Generally, the stiffening of nanowires is not based on direct measurements of material properties, but rather inferred from indirect measurements of increased resistance to buckling, enhanced resonant frequencies, and the like. In contrast, the traditional uniaxial tensile test of a nanowire gives mechanical properties directly, but is difficult to perform because of the nanoscopic size of the tensile specimen. Nevertheless, Young’s modulus and yield stress of fivefold twinned silver nanowires was recently  measured in tensile tests and found to show stiffening consistent with indirect measurements, the stiffening mechanism thought to be the high surface-to-volume ratio in combination with the annihilation of dislocations at free surfaces and enhanced strain hardening from fivefold twinning.
The stiffening mechanisms proposed to date find basis in classical physics contrary to the fact stiffening is not observed at the macroscale, but rather a QM effect only observed in < 100 nm diameter nanowires. QM stands for quantum mechanics. Unlike classical physics, only QM having a natural size effect may explain the stiffening of nanowires.
QED Induced Radiation
Stiffening of nanowires by QM is proposed to occur from the QED radiation induced in nanowires from EM energy that under the TIR confinement creates photons within the wire instead of increasing the wire temperature. QED stands for quantum electrodynamics, EM for electromagnetic, and TIR for total internal reflection. QED radiation relies on the QM given by the Einstein-Hopf relation for the harmonic oscillator that requires the heat capacity of the atoms in nanostructures to vanish. See http://www.nanoqed.org, 2012.
QM Stiffening Mechanism
In nanowires, the supports are the source of thermal heating. The dissipative energy in strain hardening is relatively negligible. Supports are typically macroscopic, and therefore instantly transfer their temperature continuously during contact to maintain the kT energy of atoms in the nanowire. T is absolute temperature and k Boltzmann’s constant. Cantilever supports transfer their temperature at one end while simple supports transfer temperature at both ends, the latter of importance in tensile tests as gripping is required to place the nanowire in tension.
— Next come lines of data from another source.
-- ==== Sys2Proof/Machine/Checkpoint.lean ====
section
/-! DEFINITION. Checkpoints: requests, the cut, the background copy and the commit (R152 to R162, R351), and RESTORE (R163). -/

namespace Sys2Proof.Machine

open Host (Outcome)

/-! ## The cells of a task -/

/-- Cores whose occupant belongs to a task. -/
def State.taskCores (s : State) (uid : Nat) : List Nat :=
  (s.cores.filter (fun c => match c.2.occ with | some o => o.task == uid | none => false)).map (fun c => c.1)

/-- Loaded port blocks of a core. -/
def State.loadedPorts (s : State) (k : Nat) : List Nat := (List.range 16).filter (fun n => (s.site k (portSite n)).frames != [])

/-- A port block is a source: its stream position is a load's, and it has somewhere to send (R152, R255). -/
def State.isSource (s : State) (k n : Nat) : Bool := (s.port k n).sourceNow && s.outlets k n != []

/-- The source ports of a task: core and port. -/
def State.sources (s : State) (uid : Nat) : List (Nat × Nat) :=
  (s.taskCores uid).flatMap (fun k => ((s.loadedPorts k).filter (s.isSource k)).map (fun n => (k, n)))

/-- Source ports where QSC and SWP begin: an IDX stream takes them from its index input instead (R130, R145, R402). -/
def State.feeds (s : State) (p : Nat × Nat) : Bool :=
  match (s.port p.1 p.2).active with
  | some t => sbMode t.spb != 1
  | none => true

def State.feeders (s : State) (uid : Nat) : List (Nat × Nat) := (s.sources uid).filter s.feeds

/-- The sinks of a core, each with the count of step-level EORs that have aligned there and whether it has reported (R152, R260). -/
def State.sinks (s : State) (k : Nat) : List (Nat × Bool) :=
  ((s.loadedPorts k).filter (s.portSink k)).map (fun n => ((s.port k n).sunk, (s.port k n).reported)) ++
  (s.core k).sites.flatMap (fun x =>
    if !isCSite x.1 || x.2.frames == [] then []
    else ((List.range 2).filter x.2.nodeSink).map (fun j => ((x.2.ct.node j).sunk, (x.2.ct.node j).reported)))

def State.taskSinks (s : State) (uid : Nat) : List (Nat × Bool) := (s.taskCores uid).flatMap s.sinks

def State.findTask (s : State) (uid : Nat) : Option Task := s.sched.tasks.find? (fun t => t.uid == uid)

def State.stepLevel (s : State) (t : Task) : Nat := (s.graphInfo t.graph).stepLevel.toNat

/-! ## Saved ranges and blocks (R154, R155, R157, R160) -/

/-- Operands whose write flag is set, with their index (R154). -/
def savedOperands (o : List Byte) : List (Nat × Nat × Nat) :=
  ((operands o).mapIdx (fun i x => (i, x))).filterMap (fun p => if p.2.2.2.2 then some (p.1, p.2.1, p.2.2.1) else none)

/-- The attributes of the page that an address lies on, as its leaf gives them, and the page's address and size. -/
def State.leafAt (s : State) (root va : Nat) : Option (Attr × Nat) :=
  match s.leafPlace va 3 root with
  | some (_, e, lv) => if malformed e lv then none else some (leafAttr e lv, va / 2 ^ levelBit lv * 2 ^ levelBit lv)
  | none => none

/-- The leaves of the pages that a range touches, in ascending order. -/
def State.leavesOf (s : State) (root va len : Nat) : List (Option (Attr × Nat)) := (pageParts va len).map (fun p => s.leafAt root p.1)

/-- A saved range touches no FE page and spans pages of one format and geometry (R156). -/
def State.rangeOk (s : State) (root va len : Nat) : Bool :=
  let ls := (s.leavesOf root va len).filterMap id
  ls.all (fun l => !l.1.fe) && ls.all (fun l => ls.all (fun m => l.1.fmt == m.1.fmt && l.1.geo == m.1.geo))

/-- The saved ranges of a task with byte 24 of their entries: format, geometry and seed (R154, R160). -/
def State.savedRanges (s : State) (root : Nat) (t : Task) : List (Word × Nat × BitVec 8) :=
  (savedOperands t.opers).map (fun o =>
    let a := match ((s.leavesOf root o.2.1 o.2.2).filterMap id).head? with | some l => (l.1.fmt, l.1.geo) | none => (0, 0)
    let seed := if (s.graphInfo t.graph).seeds.contains o.1 then 128 else 0
    (BitVec.ofNat 64 o.2.1, o.2.2, BitVec.ofNat 8 (a.1 + 16 * a.2 + seed)))

/-- Insert a page in ascending order, once. -/
def insertPage (p : Nat × Nat) : List (Nat × Nat) → List (Nat × Nat)
  | [] => [p]
  | q :: t => if p.1 < q.1 then p :: q :: t else if p.1 = q.1 then q :: t else q :: insertPage p t

/-- The pages of saved ranges in ascending order: address and size. Where no leaf maps a part, the part's 64 KiB stand for it. -/
def State.savedPages (s : State) (root : Nat) (rs : List (Word × Nat × BitVec 8)) : List (Nat × Nat) :=
  (rs.flatMap (fun r => pageParts r.1.toNat r.2.1)).foldl
    (fun l p =>
      let page := match s.leafAt root p.1 with | some (a, va) => (va, a.size) | none => (p.1 / 65536 * 65536, 65536)
      insertPage page l) []

/-- Blocks of ranges: index, address and length of each (R155). -/
def blockList : Nat → List (Word × Nat × BitVec 8) → List (Nat × Nat × Nat)
  | _, [] => []
  | first, r :: rest =>
    (List.range (blocksOf r.2.1)).map (fun j => (first + j, r.1.toNat + 4096 * j, min 4096 (r.2.1 - 4096 * j))) ++
    blockList (first + blocksOf r.2.1) rest

/-! ## Areas and manifests (R155, R159, R160) -/

/-- Fields of an area header: slot length and the offsets of both slots. -/
structure Area where
  slotLen : Nat
  slot0 : Nat
  slot1 : Nat
  deriving DecidableEq, Repr

/-- The header in the first 4 KiB of an area: none where it breaks R155. -/
def areaOf (h : List Byte) : Option Area :=
  let len := fieldAt h 8 8
  let a := fieldAt h 0x10 8
  let b := fieldAt h 0x18 8
  if fieldAt h 0 4 = 0x434B5041 ∧ fieldAt h 4 2 = 1 ∧ fieldAt h 6 2 = 0 ∧ len % 65536 = 0 ∧ a % 65536 = 0 ∧ b % 65536 = 0 ∧ 65536 ≤ a ∧
      65536 ≤ b ∧ (a + len ≤ b ∨ b + len ≤ a) ∧ (h.drop 0x20).all (· == 0) then some ⟨len, a, b⟩ else none

/-- A manifest is valid in a slot (R159). -/
def manifestOk (m : List Byte) (slot : Nat) : Bool :=
  fieldAt m 0 4 == 0x4D414E49 && fieldAt m 4 2 == 1 && fieldAt m 6 1 == slot && fieldAt m 0xFFF8 8 == (crc64xz 0 (m.take 0xFFF8)).toNat

/-- Read the header and both manifests of an area. -/
def State.readArea (s : State) (asn : BitVec 16) (area : Nat) : Except (Nat × Word) (Option (Area × List Byte × List Byte)) × State :=
  match s.fwRead asn area 4096 with
  | (.error e, s1) => (.error e, s1)
  | (.ok h, s1) =>
    match areaOf h with
    | none => (.ok none, s1)
    | some a =>
      match s1.fwRead asn (area + a.slot0) 65536 with
      | (.error e, s2) => (.error e, s2)
      | (.ok m0, s2) =>
        match s2.fwRead asn (area + a.slot1) 65536 with
        | (.error e, s3) => (.error e, s3)
        | (.ok m1, s3) => (.ok (some (a, m0, m1)), s3)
Lacking heat capacity, the nanowire cannot conserve the kT energy acquired from supports by an increase in temperature. Instead, conservation proceeds by the creation of QED radiation. The TIR confinement creates QED photons having Planck energy E = hc /2nd, where h is Planck’s constant, c the speed of light, n the refractive index of the material, and d the nanowire diameter. Since the nanowire diameter d < 100 nm ( E > 5 eV ), the nanowire charges by the photoelectric effect. The photoelectrons promptly escape leaving positive charges that by electrostatic repulsion pressurize the interior of the nanowire, the material placed in hydrostatic tension.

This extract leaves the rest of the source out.